A gun registry isn’t capable of reducing crime. Canadians mourned a horrible tragedy on December 6, 1989 when a crazed assailant killed 14 women with a hunting rifle at a college in Quebec. Then he shot himself. The Canadian media still writes about it every year on December 6, which has made the attacker very famous. Canadians felt helpless and demanded that the government do something to prevent it from ever happening again. The Liberal government decided to try to go after all sporting long-guns, instead of targeting criminals. The Liberals blamed the guns! They told gun owners to contact them with a list of their guns or they could go to jail. Needless to say, the criminals didn’t comply. The only people who registered their firearms were the law-abiding sport shooters, farmers, hunters, trappers and collectors, but they were never part of the problem.

Then another tragic college shooting took place in Quebec. Fifteen years after the gun registry had been introduced, another crazed gunman injured 19 people and killed two more. Some people believe he did it so the media would make him famous, too. And it worked! Canadians were shocked because the government promised that the registry would prevent mass shootings. But, slowly the people realized that criminals don’t register guns and even registered guns can be abused. That’s when most Canadians admitted that a gun registry is useless. There are still a few people who seem to believe it somehow keeps them safe, including most of the members of Parliament in our two federal opposition parties. They say they’ll start a new registry if they’re elected, but after 20 years they still can’t provide any evidence that it enhances safety.
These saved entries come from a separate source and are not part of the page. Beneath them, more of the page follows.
-- ==== Sys2Proof/Certificates/Slice0/Obligations.lean ====
section
/-! DEFINITION. The statements for the provers. -/

open Sys2Proof Sys2Proof.Machine

/-! ### The queue, and what every step keeps -/

/-- A step of a state with command `c` at the front of its queue is `exec c` on the state with the queue's rest. -/
def Obligations.StepRunsFrontCommand : Prop :=
  ∀ (c : Instr) (rest : List Instr) (s : State), step { s with pending := c :: rest } = exec c { s with pending := rest }

/-- The state after reset is sound; that it is a booted machine is the model's choice (log 9). -/
def Obligations.ResetIsSound : Prop := State.Sound State.reset

/-- Every step keeps soundness: the boot store's canonical form (R863 names its partitions), a booted package powered and out of reset (R843), the
role on one of the four ports (R29, R634), and fabric time within 64 bits (R705). -/
def Obligations.StepKeepsSound : Prop := ∀ s t : State, State.Sound s → step s = .next t → State.Sound t

/-- No command touches the queue of waiting commands; the queue is the model's own (log 2). -/
def Obligations.ExecLeavesQueue : Prop := ∀ (c : Instr) (s t : State), exec c s = .next t → t.pending = s.pending

/-- Lifecycle and revocation fuses never change, and SVN_MIN only rises (SEC_STATE, R774). -/
def Obligations.FusesAreKept : Prop :=
  ∀ (c : Instr) (s t : State), exec c s = .next t → t.sec.debug = s.sec.debug ∧ t.sec.revoked = s.sec.revoked ∧ s.sec.svnMin ≤ t.sec.svnMin

/-- No command stops the machine: every command of the opcode table, on every operand and in every state, is answered by a next state. -/
def Obligations.EveryCommandRuns : Prop := ∀ (c : Instr) (s : State), ∃ t, exec c s = .next t

/-! ### The package (23) -/

/-- PKG_RST_ASSERT, AON_SUPPLY_LOSS and POWER_ON (R841, R845 to R847, R706): the home, the LMF and the counters go to their values at power-on, and no rail is asked for. At
an assertion of PKG_RST_N the FAIL_STOP record, the fuses and the boot store stay (log 28); a loss of the AON supply takes the record too. At power-on fabric time is 0, UNSYNC. -/
def Obligations.PackageResets : Prop :=
  (∀ s : State, s.pkg.aonUp = true → s.pkg.rstN = true → s.pkg.storeBusy = none → Does .pkgRstAssert s fun t =>
    t.runs = false ∧ t.pkg.rstN = false ∧ t.pkg.aonUp = true ∧ t.pkg.railEn = 0 ∧ t.pkg.thermtrip = false ∧ t.rel.failCause = none
      ∧ t.rel.failRecord = s.rel.failRecord ∧ t.home = Home.reset ∧ t.lmf = Lmf.reset ∧ t.obs = Obs.reset ∧ t.sec.svnMin = s.sec.svnMin
      ∧ t.sec.revoked = s.sec.revoked ∧ t.pkg.store = s.pkg.store ∧ t.pending = s.pending)
  ∧ (∀ s : State, s.pkg.aonUp = true → Does .aonSupplyLoss s fun t =>
    t.runs = false ∧ t.pkg.aonUp = false ∧ t.rel.failCause = none ∧ t.rel.failRecord = none ∧ t.home = Home.reset ∧ t.obs = Obs.reset ∧ t.out = s.out)
  ∧ (∀ s : State, s.pkg.aonUp = false → Does .powerOn s fun t =>
    t.pkg.aonUp = true ∧ t.pkg.rstN = false ∧ t.runs = false ∧ t.time.now = 0 ∧ t.time.st = .unsync ∧ t.obs = Obs.reset ∧ t.home = Home.reset)

/-- PKG_RST_RELEASE, RAIL_PG and RAIL_PG_TIMEOUT (R772, R843, R844, R859): the ROM verifies a copy of the AON firmware, each rail is asked for
after the one before, after the last the image of the running slot, where it may run (R771, R774), boots and is measured, and a missed limit releases every rail. -/
def Obligations.RailSequence : Prop :=
  (∀ (s : State) (img : BootImages), s.pkg.aonUp = true → s.pkg.rstN = false → Does (.pkgRstRelease img) s fun t =>
    t.pkg.rstN = true ∧ t.pkg.tap = .idcode ∧ ((img.aonA || img.aonB) = true → t.pkg.railEn = 1 ∧ t.sec.bootFail = s.sec.bootFail)
      ∧ ((img.aonA || img.aonB) = false → t.sec.bootFail = true ∧ t.out = .ibi 4 :: s.out))
  ∧ (∀ (s : State) (rail : Nat) (img : BootImages), s.pkg.aonUp = true → s.pkg.rstN = true → s.rel.failCause = none → s.pkg.railHalt = false →
      bitAt s.pkg.railEn rail = true → bitAt s.pkg.railPg rail = false → rail < 8 → Does (.railPg rail img) s fun t =>
    bitAt t.pkg.railPg rail = true ∧ (rail < 7 → bitAt t.pkg.railEn (rail + 1) = true ∧ t.pkg.booted = s.pkg.booted)
      ∧ (rail = 7 → s.bci.runSlot = 0 → img.slot0 = true → s.mayRun 0 = true → t.pkg.booted = true ∧ t.bci.runSlot = 0 ∧ t.bci.standby = true
        ∧ Tab.get? t.sec.measured 3 = some (s.imageDigest 0)))
  ∧ (∀ (s : State) (rail die : Nat), s.pkg.aonUp = true → s.pkg.rstN = true → bitAt s.pkg.railEn rail = true → bitAt s.pkg.railPg rail = false →
      rail < 8 → die < 2 → Does (.railPgTimeout rail die) s fun t =>
    t.pkg.railEn = 0 ∧ t.pkg.railHalt = true ∧ t.pkg.faultRail = rail + 1 ∧ t.pkg.faultKind = 3 ∧ t.pkg.faultDie = die ∧ t.out = .ibi 3 :: s.out)

/-- RAIL_FAULT, REFCLK_LOSS, THERMTRIP and DIE_LOSS (R745, R746, R840, R847, R850, R854): fail-stop, with its interrupt, its record, and every
link idle; nothing else is sent. In fail-stop (R746) the eleven commands of the data path, of BCI and of the cores that the statement names leave the state as it is. -/
def Obligations.FailStop : Prop :=
  (∀ s : State, s.rel.failCause = none → s.pkg.aonUp = true → s.pkg.rstN = true →
     let stopped (t : State) (row : Nat) : Prop :=
       t.rel.failCause = some row ∧ t.failStopPin = true ∧ t.rel.failRecord.isSome = true ∧ t.runs = false ∧ t.home = s.home
         ∧ (∀ e ∈ t.lmf.ports, e.2.st = .down) ∧ (∀ e ∈ t.host.ports, e.2.up = false)
     (∀ rail die below, rail < 8 → bitAt s.pkg.railPg rail = true → Does (.railFault rail die below) s fun t =>
       stopped t 7 ∧ t.out = .ibi 1 :: s.out ∧ t.pkg.faultRail = rail + 1 ∧ t.pkg.faultKind = if below then 2 else 1)
     ∧ (∀ die, Does (.refclkLoss die) s fun t => stopped t 7 ∧ t.out = .ibi 1 :: s.out)
     ∧ (Does .thermtrip s fun t => stopped t 7 ∧ t.pkg.thermtrip = true ∧ t.out = .ibi 2 :: .ibi 1 :: s.out)
     ∧ (s.pkg.booted = true → Does .dieLoss s fun t => stopped t 1 ∧ t.out = .ibi 1 :: s.out))
  ∧ (∀ s : State, s.rel.failCause.isSome = true →
     (∀ q, exec (.lmfLoad q) s = .next s) ∧ (∀ q d, exec (.lmfStore q d) s = .next s) ∧ (∀ q d f, exec (.countedWrite q d f) s = .next s)
     ∧ (∀ p a, exec (.cxlMemRead p a) s = .next s) ∧ (∀ p a d x, exec (.cxlMemWrite p a d x) s = .next s)
     ∧ (∀ r, exec (.create r) s = .next s) ∧ (∀ r, exec (.publish r) s = .next s) ∧ (∀ r, exec (.atomic r) s = .next s)
     ∧ (∀ p f, exec (.go p f) s = .next s) ∧ exec .heartbeatSend s = .next s ∧ (∀ n, exec (.bundleDispatch n) s = .next s))

/-- The test access port (R856 to R859): IDCODE gives its value, SAMPLE/PRELOAD takes the cells in, both in every state; the instructions that drive
lands take effect only while PKG_RST_N is low and act as BYPASS while it is high, as does every unlisted code. None touches anything else. -/
def Obligations.TestAccessPort : Prop :=
  ∀ s : State, s.pkg.aonUp = true →
    let only (t : State) : Prop := t = { s with pkg := { s.pkg with tap := t.pkg.tap, cells := t.pkg.cells }, out := t.out, freeCtr := t.freeCtr }
    (Does .idcode s fun t => only t ∧ t.pkg.tap = .idcode ∧ t.out = .tdo 0x0A7211CB :: s.out)
    ∧ (Does .trst s fun t => only t ∧ t.pkg.tap = .idcode ∧ t.out = s.out)
    ∧ (∀ cells, cells < 2 ^ 4210 → Does (.samplePreload cells) s fun t => only t ∧ t.pkg.tap = .sample ∧ t.pkg.cells = cells)
    ∧ (∀ code, code < 256 → code = 0 ∨ 7 < code → Does (.bypass code) s fun t => only t ∧ t.pkg.tap = .bypass ∧ t.out = .tdo 0 :: s.out)
    ∧ (∀ code, Does (.bypass code) s only)
    ∧ (∀ cells, cells < 2 ^ 4210 → ∀ ci ∈ [(Instr.extest cells, TapInstr.extest), (.clamp, .clamp), (.highz, .highz), (.extestPulse, .extestPulse),
        (.extestTrain, .extestTrain)],
      (s.pkg.rstN = false → Does ci.1 s fun t => only t ∧ t.pkg.tap = ci.2 ∧ (ci.2 = .extest → t.pkg.cells = cells))
      ∧ (s.pkg.rstN = true → Does ci.1 s fun t => only t ∧ t.pkg.tap = .bypass ∧ t.pkg.cells = s.pkg.cells ∧ t.out = .tdo 0 :: s.out))

/-- The I3C sideband's registers and addresses (R860, R861): a virtual target without a dynamic address takes one; a register is read with its
access type and written; an offset that is no multiple of 4 is not acknowledged and has no effect. The boot store (R861, R863, R864): a write to a partition that takes it is under way until it ends, and then its 256 bytes read back and every
other byte is as before; another is refused with status 2 and no effect; one that meets a write under way is not acknowledged. -/
def Obligations.SidebandAndBootStore : Prop :=
  (∀ s : State, s.pkg.aonUp = true → s.pkg.sideband = true →
     (∀ target addr, target = 0x3A ∨ target = 0x3B → addr < 128 → Tab.has s.pkg.dynAddr target = false →
       (Does (.setdasa target addr) s fun t => Tab.get? t.pkg.dynAddr target = some addr)
       ∧ (Does (.entdaa target addr) s fun t => Tab.get? t.pkg.dynAddr target = some addr))
     ∧ (∀ off, off % 4 = 0 → off < 65536 → Does (.regRead off) s fun t => t = (s.clearRead .mgmt off 0).emit (.i3c (bytesOf [s.mgmtReg off])))
     ∧ (∀ off w, off % 4 = 0 → off < 65536 → Does (.regWrite off w) s fun t => t = s.mgmtWrite off w)
     ∧ (∀ off w, off % 4 ≠ 0 → exec (.regRead off) s = .next (s.emit .i3cNack) ∧ exec (.regWrite off w) s = .next (s.emit .i3cNack)))
  ∧ (∀ s : State, s.pkg.aonUp = true → s.pkg.sideband = true →
     (∀ a d, a % 256 = 0 → d.length = 256 → s.pkg.storeBusy = none →
       a < 0x00210000 ∨ (0x01000000 ≤ a ∧ a < 0x21000000 ∧ (s.pkg.rstN = false ∨ s.sec.bootFail = true)) →
       Does (.storeWrite a d) s fun t => t.pkg.storeStatus = 1 ∧ t.pkg.storeBusy = some (a, d) ∧ t.pkg.store = s.pkg.store)
     ∧ (∀ a d, a % 256 = 0 → d.length = 256 → s.pkg.storeBusy = none →
       ¬ (a < 0x00210000 ∨ (0x01000000 ≤ a ∧ a < 0x21000000 ∧ (s.pkg.rstN = false ∨ s.sec.bootFail = true))) →
       exec (.storeWrite a d) s = .next { s with pkg := { s.pkg with storeStatus := 2 } })
     ∧ (∀ a d, s.pkg.storeBusy.isSome = true → exec (.storeWrite a d) s = .next (s.emit .i3cNack))
     ∧ (∀ a d, s.pkg.storeBusy = some (a, d) → Does (.storeWriteEnd true) s fun t =>
       t.pkg.storeStatus = 0 ∧ t.pkg.storeBusy = none ∧ Mem.readN t.pkg.store a d.length = d
         ∧ ∀ b, b < a ∨ a + d.length ≤ b → Mem.read t.pkg.store b = Mem.read s.pkg.store b)
     ∧ (∀ a, a % 256 = 0 → a < 0x00300000 ∨ 0x00400000 ≤ a → exec (.storeRead a) s = .next (s.emit (.i3c (Mem.readN s.pkg.store a 256))))
     ∧ exec .storeStatus s = .next (s.emit (.i3c [BitVec.ofNat 8 s.pkg.storeStatus])))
Most Canadians now realize that opposition MPs are just trying to scare us into voting for them.

The Liberal government said 20 years ago that it would only cost $2 million to create a national computer database to match up all the long-guns in Canada to an individual and their address. They were way off. After 20 years, it has cost more than $2 billion, which is a hundred times more than the original estimate. Our national police force has even admitted that computer hackers have found out where the registered gun are located. After our registry was scrapped, the CSSA/CILA invented the Great Canadian Gun Registry Shuffle, so everyone could legally swap guns and prove the data is antiquated.

Canadians are quite similar to Germans in some ways, especially when it comes to doing what their political masters tell them. We are both law abiding peoples and usually obey our laws – even bad ones. But a gun registry is such an useless public safety measure that many people either ignored the law or didn’t know it applied to them. That why more than half the rifles and shotguns in Canada have never been registered.

If you allow your politicians to create a registry, you will deserve the hideous expense to taxpayers and unfairness to responsible gun owners. Canada tried it. New Zealand tried it. It doesn’t work, so we scrapped it. If it is ever introduced here again, it is doubtful that most firearm owners would comply. Your police officers will pretend they need a registry to prevent and solve crimes, but don’t buy it. The Liberal government admitted that they only want police and military personnel to have guns. Perhaps that’s why the German leadership wants to know where your guns are located. Just in case they decide to confiscate them some day.

Hope you don’t mind us sharing our gun registry experience with you. In the meantime, if you ever find evidence that a registry can work as a public safety component, please let us know. No one here has found a shred of evidence after 20 years.